▸ **How to complete this task**
For the entries that follow, report how many lines include the word "header" and add nothing.

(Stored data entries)
■ ■ ■ ■ ■

-- ==== Sys2Proof/Config.lean ====
section
/-! DEFINITION. What the manual leaves open (free values: constants without a body) and what it fixes
for the part (figures of R2 and R228). -/

namespace Sys2Proof.Config

/-- A free choice among several outcomes that the manual allows, indexed by the state's counter fv.
Log entry 4. -/
opaque freeNat : Nat → Nat
/-- A free word, for values the manual leaves open. Log entry 4. -/
opaque freeWord : Nat → BitVec 32
/-- FRCP, FRSQ, FEX2, FLG2, FSIN, FCOS are fixed functions of the input bits and MODE.FTZ (R184) that
the manual only bounds (R182). Log entry 5. -/
opaque frcp : Bool → BitVec 32 → BitVec 32
opaque frsq : Bool → BitVec 32 → BitVec 32
opaque fex2 : Bool → BitVec 32 → BitVec 32
opaque flg2 : Bool → BitVec 32 → BitVec 32
opaque fsin : Bool → BitVec 32 → BitVec 32
opaque fcos : Bool → BitVec 32 → BitVec 32
/-- Which line a full die cache replaces, by the lines that it holds: it affects timing only (R454). Log entry 100. -/
opaque dieVictim : List (Nat × Bool) → Nat
/-- What the sensors of a unit read at a moment: quantities that the manual names and gives no values for (R498). Log
entry 101. -/
opaque sensed : Nat → Nat → Nat → Nat
/-- The OP byte of a fabric update by FMAXN, which R515 gives no code (R302). Log entry 102. -/
opaque fabMaxOp : BitVec 8
/-- The slice of its home's die cache, modulo 32, that holds a line (R494; log entry 77). -/
opaque sliceOf : Nat → Nat
/-- HBMILV of the package with an index in the domain (R458, R511): the register of another package. Log entry 13. -/
opaque hbmilvOf : Nat → Nat
/-- SHA-384 of a byte string (R490, R491). Log entry 14. -/
opaque sha384 : List (BitVec 8) → List (BitVec 8)
/-- Whether an ECDSA P-384 signature over bytes 0 to 63 of a header verifies (R491). Log entry 14. -/
opaque ecdsaOk : List (BitVec 8) → Bool
/-- Whether an HSS signature over bytes 0 to 63 of a header verifies (R491). Log entry 14. -/
opaque hssOk : List (BitVec 8) → Bool
/-- The ECDSA signature of an SPDM response over a transcript hash (R493). Log entry 14. -/
opaque spdmSign : List (BitVec 8) → List (BitVec 8)
/-- The HSS signature with an index over a transcript hash (R493). Log entry 14. -/
opaque hssSign : Nat → List (BitVec 8) → List (BitVec 8)
/-- What a response to the request of a number holds that the manual does not give, over a transcript (R493). Log
entry 15. -/
opaque spdmBody : Nat → List (BitVec 8) → List (BitVec 8)
/-- The bytes of the ECDSA certificate chain in slot 0 (R493). Log entry 15. -/
opaque certChain : List (BitVec 8)
/-- The bytes of the HSS certificate (R493). Log entry 15. -/
opaque hssCert : List (BitVec 8)

/-- The number of lanes W of a core kind (R228). -/
def lanes (tower : Bool) : Nat := if tower then 64 else 32
/-- Whether a compute die is a Tower die (R2, spec 00). -/
def isTower (die : Nat) : Bool := 2 ≤ die
/-- Cores of a compute die (R2). -/
def cores (die : Nat) : Nat := if isTower die then 144 else 96
/-- Physical vector registers of a core (R49, R228). -/
def pool (tower : Bool) : Nat := if tower then 1024 else 3072
/-- Owner-bit slots of a core's SRAM (R228). -/
def slots (tower : Bool) : Nat := if tower then 256 else 128
/-- Bytes of one owner-bit slot (R228). -/
def slotBytes (tower : Bool) : Nat := if tower then 16384 else 4096
/-- SRAM ways of a core (R228). -/
def ways (tower : Bool) : Nat := if tower then 64 else 32
/-- Resident courses of a core, shadows included (R228). -/
def residents (tower : Bool) : Nat := if tower then 16 else 48
/-- Courses of a block, shadows excluded (R228). -/
def blockCourses (tower : Bool) : Nat := if tower then 8 else 16
/-- Lines of 64 bytes that the die cache of a die holds (R454). -/
def dieLines (tower : Bool) : Nat := if tower then 2 ^ 20 else 3 * 2 ^ 19
/-- L1 sets of a core (R228, R240). -/
def l1Sets (tower : Bool) : Nat := if tower then 1024 else 256

end Sys2Proof.Config
end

■ ■ ■ ■ ■

▸ **Answer**
2